Reduce your stress levels. Stress makes reflux worse.

Heartburn and Indigestion During Pregnancy

Chest pain can be serious. It may be caused by temporary poor blood flow to the heart (angina), or by a sudden blockage in the coronary arteries resulting in a heart attack. Symptoms are usually experienced after eating and are most often triggered by fried, fatty foods, tomato products, citrus fruits and juices, chocolate and anything containing caffeine.

The name says it all. These drugs block the biochemical process that creates acid in the stomach. Less acid in the stomach means less acid available for back-up into the esophagus. Some examples are cimetidine (Tagamet), ranitidine (Zantac), and famotidine (Pepcid).

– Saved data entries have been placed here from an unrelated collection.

-- ==== Sys2Proof/Laws/Effects.lean ====
section
/-! SUPPORT. Everything one step of a command can do, in a few shapes: the statements about all commands go through these and
not through the twenty meanings. -/

namespace Sys2Proof.Machine

/-- What a step of the bus-family command `i` can do. -/
inductive BusEffect (i : Instr) (s : State) : State → Prop where
  /-- No step. -/
  | stay : BusEffect i s s
  /-- A response, and nothing else. -/
  | respond (st : Status) (d : Data) : BusEffect i s (s.respondPort st d)
  /-- The owner's BEGIN. -/
  | retarget (a : DevAddr) (d : Data) (hk : acquireKind i = .explicit a) (ho : s.arb.owner = some s.self) :
    BusEffect i s ((s.retarget s.self a).respondPort .ok d)
  /-- The release and the response: END by the owner, or LDCFG and STCFG done. -/
  | release (st : Status) (d : Data) (hi : releasesBus i = true)
    (hd : s.arb.owner = some s.self ∨ s.phase = .done st d) : BusEffect i s ((s.release s.self).respondPort st d)
  /-- Into WAITQ. -/
  | wait (kind : WaitKind) (ho : s.arb.owner ≠ some s.self) :
    BusEffect i s ((s.enqueue s.self kind).setPhase .awaiting)
  /-- The command's primitive, of the owner. -/
  | prim (p : Prim) (ph : Phase) (hp : s.portPrim i = some p) (ho : s.arb.owner = some s.self) :
    BusEffect i s ((s.transfer s.self p).setPhase ph)
  /-- The command's primitive, of the owner, after its retarget to the address of the primitive (LDCFG and STCFG). -/
  | retargetPrim (p : Prim) (ph : Phase) (hk : acquireKind i = .explicit p.dev) (hp : s.portPrim i = some p)
    (ho : s.arb.owner = some s.self) : BusEffect i s (((s.retarget s.self p.dev).transfer s.self p).setPhase ph)

theorem BusEffect.lastPrim {i : Instr} {s : State} {p : Prim} (hp : s.portPrim i = some p)
    (ho : s.arb.owner = some s.self) (good : Byte → Data) : BusEffect i s (s.lastPrim p good) := by
  rcases lastPrim_cases p good s with ⟨b, -, he⟩ | ⟨k, c, -, he⟩ <;> rw [he] <;> exact .prim _ _ hp ho

theorem BusEffect.lastPrim_retarget {i : Instr} {s : State} {p : Prim} (hk : acquireKind i = .explicit p.dev)
    (hp : s.portPrim i = some p) (ho : s.arb.owner = some s.self) (good : Byte → Data) :
    BusEffect i s ((s.retarget s.self p.dev).lastPrim p good) := by
  rcases lastPrim_cases p good (s.retarget s.self p.dev) with ⟨b, -, he⟩ | ⟨k, c, -, he⟩ <;> rw [he] <;>
  exact .retargetPrim _ _ hk hp ho

/-- The shared part of the commands that acquire the bus, whose part on the bus is `body`. -/
theorem BusEffect.withBus {i : Instr} {s : State} {body : State → State}
    (hbody : s.phase.beforeBus = true → s.arb.owner = some s.self → BusEffect i s (body s))
    (hexp : ∀ a, acquireKind i = .explicit a → s.phase.beforeBus = true → s.arb.owner = some s.self →
      BusEffect i s (body (s.retarget s.self a))) :
    BusEffect i s (s.withBus (acquireKind i) body) := by
  rcases withBus_cases (acquireKind i) body s with ⟨hp, ho, -, he⟩ | ⟨a, hp, ho, hk, he⟩ | ⟨hp, ho, he⟩ |
    ⟨-, -, -, -, he⟩ | ⟨-, ho, -, he⟩ | ⟨-, -, he⟩ <;> rw [he]
  · exact hbody (by rw [hp]; rfl) ho
  · exact hexp a hk (by rw [hp]; rfl) ho
  · exact hbody (by rw [hp]; rfl) ho
  · exact .respond _ _
  · exact .wait _ ho
  · exact .stay

/-- Every step of a bus-family command is one of these. -/
theorem exec_bus {i : Instr} {s t : State} (hc : i.portClass = .bus) (hx : exec i s = .next t) : BusEffect i s t := by
  cases i with
  | busBegin a =>
    cases hx
    exact .withBus (i := .busBegin a) (fun _ _ => .respond _ _) (fun b hb _ ho => .retarget b _ hb ho)
  | busEnd =>
    simp only [exec, execBusEnd, Host.Outcome.next.injEq] at hx
    subst hx
    split
    · exact .release _ _ rfl (.inl ‹_›)
    · exact .respond _ _
  | rdb reg =>
    simp only [exec, execRdb, Host.Outcome.next.injEq] at hx
    subst hx
    split
    · exact .respond _ _
    · exact .withBus (i := .rdb reg) (fun hp ho => .lastPrim (by simp [State.portPrim, hp]) ho _) (by simp [acquireKind])
  | rdw reg flip =>
    simp only [exec, execRdw] at hx
    split at hx
    · cases hx; exact .respond _ _
    · next b0 hp =>
      rw [requireOwner_next] at hx
      obtain ⟨ho, rfl⟩ := hx
      exact .lastPrim (by simp [State.portPrim, hp]) ho _
    · cases hx
      refine .withBus (i := .rdw reg flip) (fun hp ho => ?_) (by simp [acquireKind])
      have hp : s.portPrim (.rdw reg flip) = some (.read s.arb.activeAddr reg) := by
        revert hp
        unfold State.portPrim
        cases s.phase <;> simp [Phase.beforeBus]
      rcases firstRead_cases reg s with ⟨b, -, he⟩ | ⟨k, c, -, he⟩ <;> rw [he] <;> exact .prim _ _ hp ho
  | wrb reg data =>
    simp only [exec, execWrb, Host.Outcome.next.injEq] at hx
    subst hx
    split
    · exact .respond _ _
    · exact .withBus (i := .wrb reg data) (fun hp ho => .lastPrim (by simp [State.portPrim, hp]) ho _)
        (by simp [acquireKind])
  | ldcfg a reg =>
    simp only [exec, execLdcfg, Host.Outcome.next.injEq] at hx
    subst hx
    split
    · exact .release _ _ rfl (.inr ‹_›)
    · refine .withBus (i := .ldcfg a reg) (fun hp ho => .lastPrim (by simp [State.portPrim, hp]) ho _)
        (fun b hb hp ho => ?_)
      cases hb
      exact .lastPrim_retarget (p := .read a reg) rfl (by simp [State.portPrim, hp]) ho _
  | stcfg a reg data =>
    simp only [exec, execStcfg, Host.Outcome.next.injEq] at hx
    subst hx
    split
    · exact .release _ _ rfl (.inr ‹_›)
    · refine .withBus (i := .stcfg a reg data) (fun hp ho => .lastPrim (by simp [State.portPrim, hp]) ho _)
        (fun b hb hp ho => ?_)
      cases hb
      exact .lastPrim_retarget (p := .write a reg data) rfl (by simp [State.portPrim, hp]) ho _
  | _ => simp [Instr.portClass] at hc

/-- What a step of the engine-family command `i` can do. The engine's registers are written with a response only. -/
inductive EngineEffect (i : Instr) (s : State) : State → Prop where
  /-- No step. -/
  | stay : EngineEffect i s s
  /-- The commit and the response: an error writes nothing, but STAGE <- Idle for a failed reading. -/
  | respond (e : Engine) (n : Nat) (st : Status) (d : Data)
    (he : st = .ok ∨ e = s.eng ∨ ((i = .rdtemp ∨ i = .rdpres) ∧ e = { s.eng with stage := .idle })) :
    EngineEffect i s ({ s with eng := e, out.draws := n }.respondEngine st d)
  /-- A move that touches neither the arbiter nor the transport: a wait, or work off the bus. -/
  | offBus (b : Bool) (j : Job) : EngineEffect i s ({ s with ports.engBusy := b }.setJob j)
  /-- The list's primitive, of SEQ as owner. -/
  | prim (p : Prim) (j : Job) (hu : usesSeq i = true) (hp : s.seqPrimNext i p) (ho : s.arb.owner = some .seq) :
    EngineEffect i s ((s.transfer .seq p).setJob j)
  /-- The release. -/
  | release (j : Job) (hu : usesSeq i = true) (ho : s.arb.owner = some .seq) :
    EngineEffect i s ((s.release .seq).setJob j)
  /-- The start, as owner already. -/
  | retarget (j : Job) (hu : usesSeq i = true) (ho : s.arb.owner = some .seq) :
    EngineEffect i s (({ s with ports.engBusy := true }.retarget .seq (seqDev i)).setJob j)
  /-- The start: into WAITQ. -/
  | wait (j : Job) (hu : usesSeq i = true) (ho : s.arb.owner ≠ some .seq) :
    EngineEffect i s (({ s with ports.engBusy := true }.enqueue .seq (.explicit (seqDev i))).setJob j)

theorem EngineEffect.acquireSeq {i : Instr} (hu : usesSeq i = true) (s : State) (j : Job) :
    EngineEffect i s (s.acquireSeq (seqDev i) j) := by
  rcases acquireSeq_cases (seqDev i) j s with ⟨ho, he⟩ | ⟨ho, he⟩ <;> rw [he]
  · exact .retarget _ hu ho
  · exact .wait _ hu ho

/-- A step of a begun bus sequence, whose list is the command's: on the bus its next element or the release, off it what
`finish` does, or the answer of a failure. -/
theorem EngineEffect.seqStep {i : Instr} {s t : State} {j : Job} {list : Job → List SeqOp}
    {onRelease finish : Job → State → State} {onFail : State → State}
    (hx : s.seqStep (seqDev i) list onRelease finish onFail j = .next t) (hj : s.ports.seq = some j)
    (hu : usesSeq i = true) (hlist : list j = seqList i s j)
    (hrel : ∃ j', onRelease { j with phase := .offBus } (s.release .seq) = (s.release .seq).setJob j')
    (hfin : EngineEffect i s (finish j s))
    (hfail : onFail s = s ∨ ((i = .rdtemp ∨ i = .rdpres) ∧ onFail s = s.endCycle)) :
    EngineEffect i s t := by
  rcases seqStep_cases hx with ⟨ho, -, rfl⟩ | ⟨-, -, rfl⟩ | ⟨st, d, -, -, -, rfl⟩ | ⟨-, -, -, rfl⟩
  · rcases seqOnBus_cases (seqDev i) list onRelease j s with ⟨f, -, he⟩ | ⟨op, hf, hop, he⟩ | ⟨-, -, he⟩ <;> rw [he]
    · exact .release _ hu ho
    · obtain ⟨j', -, -, -, hc⟩ := seqOp_cases (seqDev i) j op s
      rcases hc with ⟨p, -, hp, he⟩ | he <;> rw [he]
      · exact .prim p j' hu ⟨j, op, hj, hf, hlist ▸ hop, hp⟩ ho
      · exact .offBus s.ports.engBusy j'
    · obtain ⟨j', he⟩ := hrel
      rw [he]
      exact .release j' hu ho
  · exact .stay
  · rcases hfail with he | ⟨hi, he⟩ <;> rw [he]
    · exact .respond s.eng s.out.draws st d (.inr (.inl rfl))
    · exact .respond { s.eng with stage := .idle } s.out.draws st d (.inr (.inr ⟨hi, rfl⟩))
  · exact hfin

/-- Every step of an engine-family command is one of these. -/
theorem exec_engine {i : Instr} {s t : State} (hc : i.portClass = .engine) (hx : exec i s = .next t) :
    EngineEffect i s t := by
  have good (e : Engine) (d : Data) : EngineEffect i s ({ s with eng := e }.respondEngine .ok d) :=
    .respond e s.out.draws .ok d (.inl rfl)
  have bare (st : Status) (d : Data) : EngineEffect i s (s.respondEngine st d) :=
    .respond s.eng s.out.draws st d (.inr (.inl rfl))
  have ended (hi : i = .rdtemp ∨ i = .rdpres) (st : Status) (d : Data) : EngineEffect i s (s.endCycle.respondEngine st d) :=
    .respond { s.eng with stage := .idle } s.out.draws st d (.inr (.inr ⟨hi, rfl⟩))
  have temp (hi : i = .rdtemp) (ut : BitVec 16) : EngineEffect i s (s.finishTemp ut) := by
    unfold State.finishTemp
    split
    · exact ended (.inl hi) _ _
    · exact good _ _
  cases i with
  | setoss m => cases hx; exact good _ _
  | setsrc m => cases hx; exact good _ _
  | injut m => cases hx; exact good _ _
  | injup m => cases hx; exact good _ _
  | wrcal sel imm =>
    simp only [exec, execWrcal, Host.Outcome.next.injEq] at hx
    subst hx
    split
    · exact good _ _
    · exact bare _ _
  | rdreg sel =>
    simp only [exec, execRdreg, Host.Outcome.next.injEq] at hx
    subst hx
    split
    · split
      · exact bare _ _
      · exact .respond s.eng (s.out.draws + 1) _ _ (.inl rfl)
    · exact bare _ _
  | acqcal =>
    simp only [exec, execAcqcal] at hx
    split at hx
    · cases hx
      split
      · exact good _ _
      · exact .acquireSeq (i := .acqcal) rfl s _
    · next j hj => exact .seqStep (i := .acqcal) hx hj rfl rfl ⟨_, rfl⟩ (good _ _) (.inl rfl)
  | rdtemp =>
    simp only [exec, execRdtemp] at hx
    split at hx
    · cases hx
      split
      · exact temp rfl _
      · exact .acquireSeq (i := .rdtemp) rfl s _
    · next j hj => exact .seqStep (i := .rdtemp) hx hj rfl rfl ⟨_, rfl⟩ (temp rfl _) (.inr ⟨.inl rfl, rfl⟩)
  | rdpres =>
    simp only [exec, execRdpres] at hx
    split at hx
    · cases hx
      unfold State.startPres
      split
      · split
        · exact .offBus true _
        · exact .acquireSeq (i := .rdpres) rfl s _
      · exact bare _ _
    · next j hj =>
      refine .seqStep (i := .rdpres) hx hj rfl rfl ⟨_, rfl⟩ ?_ (.inr ⟨.inr rfl, rfl⟩)
      unfold State.finishPres
      split
      · exact good _ _
      · split
        · exact .offBus s.ports.engBusy _
        · unfold State.computePres
          split
          · exact ended (.inr rfl) _ _
          · exact .offBus s.ports.engBusy _
  | acccfg data =>
    simp only [exec, execAcccfg] at hx
    split at hx
    · cases hx; exact .acquireSeq (i := .acccfg data) rfl s _
    · next j hj => exact .seqStep (i := .acccfg data) hx hj rfl rfl ⟨_, rfl⟩ (good _ _) (.inl rfl)
  | magcfg sel data =>
    simp only [exec, execMagcfg] at hx
    split at hx
    · cases hx
      split
      · exact .acquireSeq (i := .magcfg sel data) rfl s _
      · exact bare _ _
    · next j hj => exact .seqStep (i := .magcfg sel data) hx hj rfl rfl ⟨_, rfl⟩ (bare _ _) (.inl rfl)
  | rdacc =>
    simp only [exec, execRdacc] at hx
    split at hx
    · cases hx
      split
      · exact bare _ _
      · exact .acquireSeq (i := .rdacc) rfl s _
    · next j hj => exact .seqStep (i := .rdacc) hx hj rfl rfl ⟨_, rfl⟩ (bare _ _) (.inl rfl)
  | rdmag =>
    simp only [exec, execRdmag] at hx
    split at hx
    · cases hx; exact .acquireSeq (i := .rdmag) rfl s _
    · next j hj => exact .seqStep (i := .rdmag) hx hj rfl rfl ⟨_, rfl⟩ (bare _ _) (.inl rfl)
  | _ => simp [Instr.portClass] at hc

/-- A word that decodes on a port decodes to a command of the port's class. -/
theorem decode_class {k w i} (h : decode k w = .ok i) : i.portClass = k := by
  unfold decode at h
  split at h
  · simp at h
  · next r hr =>
    split at h
    · simp at h
    · next hk =>
      split at h
      · simp at h
      · split at h
        · cases h
          rw [not_not] at hk
          rw [← hk]
          simp only [opcodeRow, opcodeMap, List.lookup] at hr
          repeat' split at hr
          all_goals first | (cases hr; rfl) | (simp at hr)
        · simp at h

/-- Everything one step of the machine can do; `i` is the command that moves, and any command where the word is ILLEGAL. -/
theorem step_effects {s t : State} (hx : step s = .next t) :
    (∃ n i, s.nextEvent = .advance (.port n) ∧ s.slot n ≠ none ∧ BusEffect i (s.dropEvent.actAs n) t) ∨
    (∃ i, s.nextEvent = .advance .seq ∧ s.ports.pendEng ≠ none ∧ EngineEffect i s.dropEvent t) ∨
    (∃ c kind, s.nextEvent = .grant c ∧ s.arb.owner = none ∧ s.waitKind c = some kind ∧
      t = s.dropEvent.takeBus c (s.grantAddr kind)) ∨
    (∃ p w, s.nextEvent = .issue p w ∧ t = s.dropEvent.accept p w) ∨
    (s.nextEvent = .reset ∧ t = s.dropEvent.resetMachine) ∨
    (s.nextEvent ≠ .reset ∧ t = s.dropEvent) := by
  rcases step_cases hx with ⟨p, w, h, rfl⟩ | ⟨n, h, hx⟩ | ⟨h, hx⟩ | ⟨c, h, rfl⟩ | ⟨h, rfl⟩
  · exact .inr (.inr (.inr (.inl ⟨p, w, h, rfl⟩)))
  · have hslot : s.dropEvent.slot n = s.slot n := slot_congr (by simp) n
    rcases advancePort_cases hx with ⟨-, rfl⟩ | ⟨sl, e, hs, -, rfl⟩ | ⟨sl, i, hs, he, hx⟩
    · simp [h]
    · exact .inl ⟨n, .busEnd, h, by simp [← hslot, hs], .respond _ _⟩
    · exact .inl ⟨n, i, h, by simp [← hslot, hs], exec_bus (decode_class he) hx⟩
  · rcases advanceSeq_cases hx with ⟨-, rfl⟩ | ⟨w, e, hs, -, rfl⟩ | ⟨w, i, hs, he, hx⟩
    · simp [h]
    · exact .inr (.inl ⟨.rdtemp, h, by simpa using ne_of_eq_of_ne hs (by simp),
        .respond s.dropEvent.eng s.dropEvent.out.draws _ _ (.inr (.inl rfl))⟩)
    · exact .inr (.inl ⟨i, h, by simpa using ne_of_eq_of_ne hs (by simp), exec_engine (decode_class he) hx⟩)
  · have hw : s.dropEvent.waitKind c = s.waitKind c := waitKind_congr (by simp) c
    rcases grant_cases c s.dropEvent with ⟨k, ho, hk, he⟩ | ⟨-, he⟩ <;> rw [he]
    · refine .inr (.inr (.inl ⟨c, k, h, by simpa using ho, hw ▸ hk, ?_⟩))
      cases k <;> simp [State.grantAddr]
    · simp [h]
  · exact .inr (.inr (.inr (.inr (.inl ⟨h, rfl⟩))))

end Sys2Proof.Machine
end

can indigestion cause chest and shoulder pain

After a while, it seemed to hurt all the way through my body to my chest with that same soreness and knot feeling. My symptoms were not related to exertion. When I went to the hospital, I had to have emergency open heart surgery for a triple bypass. Like most women I know, I thought very little about heart disease, even though it is our #1 killer each year.

There are also certain diagnostics and physical findings that may point to one condition or the other. November 20-26 is GERD Awareness Week, and Tennova Healthcare is taking the opportunity to educate the community on the overlapping symptoms of acid reflux, GERD and angina, and steps you should take to address chest discomfort. Heart Disease SlideshowHeart disease prevention includes controlling risk factors like diet, exercise, and stress. Heart disease symptoms in women may differ from men. Use a heart disease risk calculator to determine your heart attack risk.